To answer this question, you have to count the number of observations that include data for the weeks
variable. To do this, you can as usual use the counting command
sum(...)
where … is replaced by a condition. Here, your condition should be !is.na(dat$variable)
, with dat$variable
replaced by the name of your dataset and variable. The command is.na(...)
tests if the variable is missing a value, and the !
symbol means not.
Exercise 4
In this problem and all following ones, make the following assumptions:
- The population standard deviation is equal to the sample standard deviation that you found in Exercise 2.
- The sampling distribution for the sample mean is approximately normal.
It is not good practice to make these assumptions without justification.
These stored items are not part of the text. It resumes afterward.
/-! ## What a stream makes of the session -/

/-- The bytes take the session from `p` to `q` and emit the frames `fs`, over any number of frames. -/
inductive Streams (c : Config) : List Byte → Parser → Parser → List Frame → Prop where
  | nil (p : Parser) : Streams c [] p p []
  | cons {b : Byte} {bs : List Byte} {p q r : Parser} {ev : Option Frame} {fs : List Frame}
      (h : acceptByte c b p = .ok (q, ev)) (hbs : Streams c bs q r fs) : Streams c (b :: bs) p r (ev.toList ++ fs)

section
variable {c : Config} {bs : List Byte} {p q : Parser} {fs : List Frame}

/-- From a session of the invariant every stream is taken to its end, and the session it leaves is one again. -/
theorem Streams.exists_of_inv (hc : c.wf = true) (hp : p.Inv c) (bs : List Byte) :
    ∃ q fs, Streams c bs p q fs ∧ q.Inv c := by
  induction bs generalizing p with
  | nil => exact ⟨p, [], .nil p, hp⟩
  | cons b bs ih =>
    obtain ⟨q, ev, hb, hq, -⟩ := acceptByte_good hc hp b
    obtain ⟨r, fs, hrest, hr⟩ := ih hq
    exact ⟨r, ev.toList ++ fs, .cons hb hrest, hr⟩

/-- At most one frame for each byte (R206). -/
theorem Streams.frames_length_le (h : Streams c bs p q fs) : fs.length ≤ bs.length := by
  induction h with
  | nil => exact Nat.le_refl 0
  | @cons _ _ _ _ _ ev _ _ _ ih =>
    have hev : ev.toList.length ≤ 1 := by cases ev <;> simp
    simp only [List.length_append, List.length_cons]
    omega

/-- Every byte zeroes TICKS, and nothing in a stream counts it up again (R188, R200). -/
theorem Streams.ticks_eq_zero (h : Streams c bs p q fs) (hp : bs ≠ [] ∨ p.ticks = 0) : q.ticks = 0 := by
  induction h with
  | nil => simpa using hp
  | cons hb _ ih =>
    obtain ⟨hticks, -, -⟩ := acceptByte_leaves _ _ _ _ _ hb
    exact ih (.inr hticks)

end

/-! ## The commands that feed a stream -/

/-- `t` is `s` after `n` ACCEPTs that answered OK, left the session `p` and emitted the frames `fs`, and touched
nothing else that the block holds. -/
structure Streamed (s t : State) (n : Nat) (p : Parser) (fs : List Frame) : Prop where
  cfg : t.cfg = s.cfg
  idgen : t.idgen = s.idgen
  composer : t.composer = s.composer
  parser : t.parser = p
  responses : t.port.responses = s.port.responses ++ List.replicate n { status := .ok, data := 0 }
  frames : t.port.frames.map FrameEvent.frame = s.port.frames.map FrameEvent.frame ++ fs

theorem Streamed.refl (s : State) : Streamed s s 0 s.parser [] := ⟨rfl, rfl, rfl, rfl, by simp, by simp⟩

theorem Streamed.trans {s t u : State} {m n : Nat} {p q : Parser} {fs gs : List Frame} (h : Streamed s t m p fs)
    (h' : Streamed t u n q gs) : Streamed s u (m + n) q (fs ++ gs) where
  cfg := h'.cfg.trans h.cfg
  idgen := h'.idgen.trans h.idgen
  composer := h'.composer.trans h.composer
  parser := h'.parser
  responses := by rw [h'.responses, h.responses, List.append_assoc, List.replicate_append_replicate]
  frames := by rw [h'.frames, h.frames, List.append_assoc]

theorem streamed_accept (s : State) (p : Parser) (ev : Option Frame) :
    Streamed s ((({ s with parser := p } : State).emit ev).respond .ok 0) 1 p ev.toList := by
  constructor <;> simp

/-- What ACCEPTBUF does is decided by the configuration and the session (R78, R92). -/
theorem Streams.runs {c : Config} (hc : c.wf = true) {bs : List Byte} {p q : Parser} {fs : List Frame}
    (h : Streams c bs p q fs) {s : State} (hcfg : s.cfg = c) (hp : s.parser = p) :
    ∃ t, execAll (acceptBuf bs) s = .next t ∧ Streamed s t bs.length q fs := by
  induction h generalizing s with
  | nil =>
    subst hp
    exact ⟨s, rfl, .refl s⟩
  | @cons b bs _ q _ ev _ hb _ ih =>
    have hfirst := streamed_accept s q ev
    obtain ⟨t, hrun, hrest⟩ := ih (hfirst.cfg.trans hcfg) hfirst.parser
    refine ⟨t, (execAll_cons (accept_actsOnParser hc hb s hcfg hp) (acceptBuf bs)).trans hrun, ?_⟩
    rw [List.length_cons, Nat.add_comm]
    exact hfirst.trans hrest

/-- Settles O53: each part is one stream, the second from the session that the first left, and a run of both is the
run of the first and then of the second. -/
theorem chunkingDoesNotMatter : Obligations.ChunkingDoesNotMatter := by
  intro xs ys s hs
  have hc := hs.configWf
  obtain ⟨p, fx, hxs, hp⟩ := Streams.exists_of_inv hc hs.parser xs
  obtain ⟨q, fy, hys, -⟩ := Streams.exists_of_inv hc hp ys
  obtain ⟨t, hrunx, ht⟩ := hxs.runs hc rfl rfl
  obtain ⟨u, hruny, htu⟩ := hys.runs hc ht.cfg ht.parser
  have hu := ht.trans htu
  have hboth : execAll (acceptBuf (xs ++ ys)) s = .next u := by
    rw [acceptBuf_append, execAll_append hrunx, hruny]
  refine ⟨t, u, fx, fy, hrunx, hruny, hboth, ht.responses, hu.responses, ht.frames, hu.frames,
    hxs.frames_length_le, hys.frames_length_le, fun hne => ?ticks, hu.idgen, hu.composer, hu.cfg,
    fun r hr hparser => ?otherState⟩
  case ticks =>
    rw [ht.parser]
    exact hxs.ticks_eq_zero (.inl hne)
  case otherState =>
    obtain ⟨v, hrun, hv⟩ := hys.runs hc hr (hparser.trans ht.parser)
    exact ⟨v, hrun, hv.parser.trans hu.parser.symm, hv.frames⟩

end Sys2Proof.Machine
end

section
/-! PROOFS. Reset (70_reset_and_hazards.md R292): INIT beside power-on reset. -/

namespace Sys2Proof.Machine

/-- Settles O18: what INIT writes is what power-on reset holds, the peer bit apart. -/
theorem powerOnResetAndInitDifferOnlyInPeer : Obligations.PowerOnResetAndInitDifferOnlyInPeer := by
  intro p s t h
  cases (exec_init (cfg_wf_of_exec_next h) p).symm.trans h
  exact ⟨rfl, rfl, rfl, rfl, rfl, rfl⟩

end Sys2Proof.Machine
end
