/-! ### Cores -/

/-- What a launch's save frame keeps of a core (R323), with what R124, R180 and R298 park of it: reed commands, arms,
store, bindings, pending ngets, noted BAR_OVERs and scoreboard entries. -/
structure Frame where
  launch   : Nat
  lm       : LMem
  tiles    : Vector Tile 4
  arms     : List Arm
  store    : List Stored
  awaits   : List AwaitEntry
  rdvto    : BitVec 32
  bconf    : Word
  trimc    : Word
  en       : Bool
  excld    : Bool
  lanes    : Vector Lane 4
  ports    : Vector Port 2
  srseeds  : BitVec 32 × BitVec 32
  vflags   : BitVec 6 × BitVec 6
  handles  : Vector Handle 8
  queues   : List (Nat × Bool × List RCmd)
  binds    : List (Nat × Bool × Binding)
  revokes  : Nat
  ngets    : List NGet
  bops     : List Bop
  board    : List Range
  deriving DecidableEq, Repr

/-- A PREEMPT under way (R323): the launch to switch to, 0 for none, and whether the owner's state stands in PB0. -/
structure Preempt where
  launch : Nat
  saved  : Bool
  deriving DecidableEq, Repr

/-- A compute or service core (R9, R43, R107, R312). `gone` lists reclaimed loans with the number at which each was reclaimed (R326);
`tilesOf` is the launch under whose keystream the tiles stand (R363). -/
structure Core where
  owner    : Ctx
  harv     : Ctx
  launch   : Nat
  lm       : LMem
  tiles    : Vector Tile 4
  tilesOf  : Nat
  arms     : List Arm
  store    : List Stored
  vcords   : List VCord
  dtlb     : List TlbEntry
  itlb     : List TlbEntry
  copies   : List CopyOp
  board    : List Range
  ports    : Vector Port 2
  awaits   : List AwaitEntry
  lanes    : Vector Lane 4
  bconf    : Word
  trimc    : Word
  rdvto    : BitVec 32
  en       : Bool
  permit   : Bool
  excld    : Bool
  parked   : Bool
  parking  : Option Nat
  revokes  : Nat
  loan     : Loan
  gone     : List (Nat × Loan)
  preempt  : Option Preempt
  since    : Vector Nat 8
  elig     : Vector Bool 8
  lastChan : Vector Nat 8
  fab      : Fab
  qwaits   : List DoorHeld
  bwaits   : List DoorHeld
  frames   : List Frame
  retired  : Bool
  corrected : Nat
  deriving DecidableEq, Repr

/-! ### Slices, loaves, links, streams, the bellows -/

/-- Where a walk stands (R58): not begun; a table whose entry is to be read; its GRD under way; the entry that came; the OR of A and D at
the leaf `e` at `pte` to be sent, under way, or answered with the entry `x` that it found (R60); or the fault that came in place of an
answer. -/
inductive WalkPhase where
  | start
  | next (table lvl : Nat)
  | asked (table lvl id : Nat)
  | got (table lvl entry : Nat)
  | mark (pte lvl e : Nat)
  | marking (pte lvl e id : Nat)
  | marked (pte lvl e x : Nat)
  | failed (c : Cause)
  deriving DecidableEq, Repr

/-- A request for a page walk in arrival order (R64), and where its walk stands. -/
structure Walk where
  core   : Nat
  who    : WalkFor
  req    : WalkReq
  phase  : WalkPhase
  deriving DecidableEq, Repr

/-- A queue's name: launch and queue index (R287, R289). -/
structure QName where
  launch : Nat
  idx    : Nat
  deriving DecidableEq, Repr

/-- A mapped queue (R291): its name, its header as the slice holds it (R289), when it was mapped, the first quantum boundary at or after
that (R292), and the cycle and child index of the last pick from it (R294). -/
structure QSlot where
  name : QName
  head : Nat
  tail : Nat
  at_  : Nat
  from_ : Nat
  last : Option (Nat × Nat)
  deriving DecidableEq, Repr

/-- A record on a timer wheel (R301): its release time, the tick before which it came, and the context that ended with it, whose
accesses up to number `upTo` come before the record's post (R290). -/
structure WheelRec where
  t    : Nat
  cr   : CR
  core : Nat
  tick : Nat
  hv   : Bool
  upTo : Nat
  deriving DecidableEq, Repr

/-- A slice (R9, R64, R291, R301). -/
structure Slice where
  tlb     : List TlbEntry
  walks   : List Walk
  slots   : List (Nat × QSlot)
  waiting : List QName
  quantum : Nat
  wheel   : List WheelRec
  ticked  : Nat
  deriving DecidableEq, Repr

/-- A loaf (R241, R338, R352, R354, R355). `octet` is the aligned period of 8 cycles in which `starts` rows have started; `prevReed` is the last
reed granted before it. `allowed` counts the cycles below `stepAt` in which the throttle allowed row starts (R353). -/
structure Loaf where
  floor    : Nat
  step     : Nat
  rampEn   : Bool
  period   : Nat
  g        : Nat
  perStart : Nat
  held     : Bool
  starts   : Nat
  octet    : Nat
  most     : Nat
  lastReed : Nat
  prevReed : Nat
  stepAt   : Nat
  allowed  : Nat
  heldWin  : Bool
  ramping  : Bool
  modeE    : Bool
  rto      : Nat
  reports  : Nat
  target   : Nat
  deriving DecidableEq, Repr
We’ll learn to handle this properly when we cover Chapter 7.
Task. Compute the standard deviation of the sampling distribution of the sample mean for the weeks
variable. Store it in a new object called sampling.sd
, and print out the number. (Note: “store it in a new object” means to do sampling.sd <- ...
, where … is a command to do the computation. To print out the number after this, just put sampling.sd
on a line by itself.)
Exercise 5
Recall: 95% of a normal distribution lies within 1.96 standard deviations from the mean.
Task. Compute a 95% confidence interval for the true mean pregnancy length for all births in North Carolina in 2004, based on the mean in your sample.
Exercise 6
Task. Which is the correct interpretation of your confidence interval:
- There is approximately a 95% probability that the true mean pregnancy length for 2004 North Carolina births is in the interval.
- There is approximately a 95% probability that the mean pregnancy length for births in the sample is in the interval.
- The procedure of taking a sample and computing a confidence interval as you did will produce a confidence interval capturing the true mean pregnancy length about 95% of the time.
- Approximately 95% of births have pregnancy length falling in the interval.
Exercise 7
Task. Without doing any calculations, answer this question: Will a 98% confidence interval be wider or narrower than the 95% confidence interval? Why?
Exercise 8
Task. Fill in the blank in this sentence: 98% of the normal distribution falls within _____________ standard deviations of the mean.
Hint. In the picture below, the blue region has area .98 and the two red regions have area .01 each. Remember the qnorm
command!
Exercise 9
Task. Compute a 98% confidence interval for the true mean pregnancy length for all births in North Carolina in 2004, based on the mean in your sample.